Entries shown:
-- ==== Sys2Proof/Laws/Protocol.lean ====
section
/-!
SUPPORT. How a sequence runs: what its remaining events are while every action is answered ok, and what one event does.
Every theorem about INITIALIZE, UPDATE and SLEEP as whole commands is derived from these.
-/

namespace Sys2Proof.Machine

/-- The events of a primitive, every action ok, busy asserted for `m` samples (R82 to R89). -/
def primEvents (fb : Memory) (m : Nat) : Primitive → List Event
  | .reset => [.setReset false true, .delay .rstLow, .setReset true true, .delay .rstHigh]
  | .sendCmd c => cmdEvents c
  | .sendData d => dataEvents d
  | .sendDataFill v n => streamEvents (List.replicate n v)
  | .sendDataFb => streamEvents (cellsInOrder fb)
  | .delay p => [.delay p]
  | .waitBusy => waitEvents m

/-- The events a primitive still has to do in a state that stands inside it. -/
def primRest (s : State) (m : Nat) : Primitive → List Event
  | .reset => (primEvents s.fb m .reset).drop s.phase
  | .sendCmd c => (cmdEvents c).drop s.phase
  | .sendData d => (dataEvents d).drop s.phase
  | .sendDataFill v n => (streamEvents (List.replicate (n - s.streamIdx) v)).drop s.phase
  | .sendDataFb => (streamEvents ((cellsInOrder s.fb).drop s.streamIdx)).drop s.phase
  | .delay p => [.delay p]
  | .waitBusy => if s.phase = 0 then waitEvents m else .delay .poll :: waitEvents m

/-- The events of the primitives after the current one. -/
def laterEvents (s : State) (m : Nat) : List Event :=
  ((s.seq.prims s.params).drop (s.stepIdx + 1)).flatMap (primEvents s.fb m)

/-- The events the sequence in progress still has to do. -/
def planRest (s : State) (m : Nat) : List Event :=
  match s.current with
  | some p => primRest s m p ++ laterEvents s m
  | none => []

/-- A sequence is in progress and stands at one of its events. -/
structure Running (s : State) : Prop where
  busy : s.portBusy = true
  seq : s.seq ≠ .none
  position : ∃ p, s.current = some p ∧ s.phase < p.phases ∧ ∀ n, p.streamLength = some n → s.streamIdx < n

/-- What an event that went well leaves: the rest of the plan, or the end of the command. -/
inductive After (s t : State) (m : Nat) (es : List Event) : Prop
  | more (running : Running t) (plan : planRest t m = es) (nonempty : es ≠ []) (seq : t.seq = s.seq)
      (session : t.session = s.session) (responses : t.responses = s.responses)
  | done (empty : es = []) (seq : t.seq = .none) (busy : t.portBusy = false)
      (session : t.session = s.seq.sessionAfter s.session)
      (responses : t.responses = responseWord .ok 0 :: s.responses)

/-- What no event of a sequence changes. -/
structure Kept (s t : State) : Prop where
  fb : t.fb = s.fb
  orient : t.orient = s.orient
  page : t.page = s.page
  params : t.params = s.params
  offers : t.offers = s.offers

theorem Kept.trans {s t u : State} (h : Kept s t) (h' : Kept t u) : Kept s u :=
  ⟨h'.fb.trans h.fb, h'.orient.trans h.orient, h'.page.trans h.page, h'.params.trans h.params, h'.offers.trans h.offers⟩

theorem Kept.refl (s : State) : Kept s s := ⟨rfl, rfl, rfl, rfl, rfl⟩

theorem Kept.frame {s t : State} (h : Kept s t) : SequenceFrame s t :=
  ⟨fun a => by rw [h.fb], h.orient, h.page, h.params, h.offers⟩

/-- Every stream of the sequences sends at least one byte. -/
theorem SeqId.stream_pos (q : SeqId) (ps : Params) :
    ∀ p ∈ q.prims ps, ∀ n, p.streamLength = some n → 0 < n := by
  cases q <;>
    simp [SeqId.prims, initSeqPrims, updateSeqPrims, sleepSeqPrims, Primitive.streamLength]

theorem streamEvents_cons (b : Byte) (bs : List Byte) : streamEvents (b :: bs) = dataEvents b ++ streamEvents bs := rfl

theorem cellsInOrder_drop (m : Memory) {i : Nat} (h : i < 2756) :
    (cellsInOrder m).drop i = m.read i :: (cellsInOrder m).drop (i + 1) := by
  have hl : i < (cellsInOrder m).length := by simpa [cellsInOrder] using h
  rw [List.drop_eq_getElem_cons hl]
  simp [cellsInOrder]

theorem primEvents_ne_nil {q : SeqId} {ps : Params} {p : Primitive} (hp : p ∈ q.prims ps) (fb : Memory) (m : Nat) :
    primEvents fb m p ≠ [] := by
  have h := SeqId.stream_pos q ps p hp
  cases p with
  | sendDataFill v n =>
    obtain ⟨k, rfl⟩ := Nat.exists_eq_succ_of_ne_zero (h n rfl).ne'
    simp [primEvents, List.replicate_succ, streamEvents_cons, dataEvents]
  | sendDataFb =>
    have := cellsInOrder_drop fb (i := 0) (by omega)
    simp only [List.drop_zero] at this
    rw [primEvents, this]
    simp [streamEvents_cons, dataEvents]
  | waitBusy => simp [primEvents, waitEvents]
  | _ => simp [primEvents, cmdEvents, dataEvents]

/-- A sequence has at most one WAIT_BUSY. -/
theorem SeqId.one_wait (q : SeqId) (ps : Params) (i : Nat) (h : (q.prims ps)[i]? = some .waitBusy) :
    Primitive.waitBusy ∉ (q.prims ps).drop (i + 1) := by
  obtain ⟨hl, -⟩ := List.getElem?_eq_some_iff.1 h
  cases q with
  | none => simp [SeqId.prims]
  | initSeq =>
    simp only [SeqId.prims, initSeqPrims, List.length_cons, List.length_nil] at hl h ⊢
    interval_cases i <;> simp_all
  | updateSeq =>
    simp only [SeqId.prims, updateSeqPrims, List.length_cons, List.length_nil] at hl h ⊢
    interval_cases i <;> simp_all
  | sleepSeq =>
    simp only [SeqId.prims, sleepSeqPrims, List.length_cons, List.length_nil] at hl h ⊢
    interval_cases i <;> simp_all

theorem primEvents_congr {p : Primitive} (h : p ≠ .waitBusy) (fb : Memory) (m m' : Nat) :
    primEvents fb m p = primEvents fb m' p := by
  cases p <;> first | rfl | contradiction

/-- After the WAIT_BUSY of a sequence nothing depends on how long busy is asserted. -/
theorem laterEvents_of_wait {s : State} (h : s.current = some .waitBusy) (m m' : Nat) :
    laterEvents s m = laterEvents s m' := by
  have hn := SeqId.one_wait _ _ _ h
  exact List.flatMap_congr fun p hp => primEvents_congr (fun he => hn (he ▸ hp)) _ _ _

/-- `endPrim` goes on with the primitives after the current one, or ends the command. -/
theorem State.endPrim_after (s : State) (hb : s.portBusy = true) (hq : s.seq ≠ .none) (m : Nat) :
    After s s.endPrim m (laterEvents s m) ∧ Kept s s.endPrim := by
  unfold State.endPrim
  split
  next p hp =>
    have hmem : p ∈ s.seq.prims s.params := List.mem_of_getElem? hp
    have hdrop : (s.seq.prims s.params).drop (s.stepIdx + 1) = p :: (s.seq.prims s.params).drop (s.stepIdx + 2) := by
      obtain ⟨hl, rfl⟩ := List.getElem?_eq_some_iff.1 hp
      exact List.drop_eq_getElem_cons hl
    refine ⟨?_, ⟨?_, ?_, ?_, ?_, ?_⟩⟩
    · refine After.more ⟨?_, ?_, p, ?_, ?_, ?_⟩ ?_ ?_ ?_ ?_ ?_
      · simpa using hb
      · simpa using hq
      · simpa [State.current] using hp
      · simp only [State.enterPrim_phase]
        cases p <;> simp [Primitive.phases]
      · intro n hn
        have := SeqId.stream_pos _ _ p hmem n hn
        cases p <;> simp_all [State.enterPrim, Primitive.streamLength]
      · have hcur : (State.enterPrim { s with stepIdx := s.stepIdx + 1, phase := 0 } p).current = some p := by
          simpa [State.current] using hp
        rw [planRest, hcur]
        simp only [laterEvents, State.enterPrim_seq, State.enterPrim_params, State.enterPrim_stepIdx,
          State.enterPrim_fb, hdrop, List.flatMap_cons]
        congr 1
        cases p <;> simp [primRest, primEvents, State.enterPrim]
      · simp only [laterEvents, hdrop, List.flatMap_cons]
        simp [primEvents_ne_nil hmem]
      · simp
      · simp
      · simp
    all_goals simp
  next hp =>
    have hdrop : (s.seq.prims s.params).drop (s.stepIdx + 1) = [] :=
      List.drop_eq_nil_of_le (List.getElem?_eq_none_iff.1 hp)
    refine ⟨After.done ?_ ?_ ?_ ?_ ?_, ⟨?_, ?_, ?_, ?_, ?_⟩⟩
    · simp [laterEvents, hdrop]
    all_goals simp

/-- Is the event a busy sample that reads asserted? -/
def Event.held : Event → Bool
  | .readBusy asserted => asserted
  | .setReset _ _ | .setControl _ _ | .write _ _ | .delay _ => false

/-- The asserted samples the current WAIT_BUSY has taken. -/
def State.polled (s : State) : Nat := if s.current = some .waitBusy then s.pollCount else 0

/-- The transport answers the event as it is written, and no bound is reached by it. -/
def Answered (s : State) (e : Event) : Prop :=
  (e.fallible = true → s.ackAt 0 = true) ∧ (e.sample = true → s.busyAt 0 = e.held) ∧
    (e.held = true → ∀ k, s.params.busyTimeoutPolls = some k → s.polled + 1 < k)

/-- How the coming answers and levels shift over events. -/
structure Shifted (s t : State) (acks levels : Nat) : Prop where
  acks : ∀ k, t.ackAt k = s.ackAt (k + acks)
  levels : ∀ k, t.busyAt k = s.busyAt (k + levels)
  reset : t.resetLine = s.resetLine

@[simp] theorem State.endPrim_trace (s : State) : s.endPrim.trace = s.trace := by
  unfold State.endPrim; split <;> simp
@[simp] theorem State.endPrim_resetLine (s : State) : s.endPrim.resetLine = s.resetLine := by
  unfold State.endPrim; split <;> simp
@[simp] theorem State.endPrim_ackAt (s : State) (k : Nat) : s.endPrim.ackAt k = s.ackAt k := by
  unfold State.endPrim; split <;> simp [State.ackAt]
@[simp] theorem State.endPrim_busyAt (s : State) (k : Nat) : s.endPrim.busyAt k = s.busyAt k := by
  unfold State.endPrim; split <;> simp [State.busyAt]

theorem State.endPrim_polled (s : State) : s.endPrim.polled = 0 := by
  unfold State.endPrim State.polled
  split
  next p hp =>
    split
    next h =>
      have : p = .waitBusy := by
        have hc : (State.enterPrim { s with stepIdx := s.stepIdx + 1, phase := 0 } p).current = some p := by
          simpa [State.current] using hp
        simpa [hc] using h
      subst this
      rfl
    · rfl
  · rw [if_neg]
    simp [State.current, SeqId.prims]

Exercise:
Among the lines of the preceding data, which ones hold the word "page"? List them.

Worked solution:
  page : t.page = s.page
  ⟨h'.fb.trans h.fb, h'.orient.trans h.orient, h'.page.trans h.page, h'.params.trans h.params, h'.offers.trans h.offers⟩
  ⟨fun a => by rw [h.fb], h.orient, h.page, h.params, h.offers⟩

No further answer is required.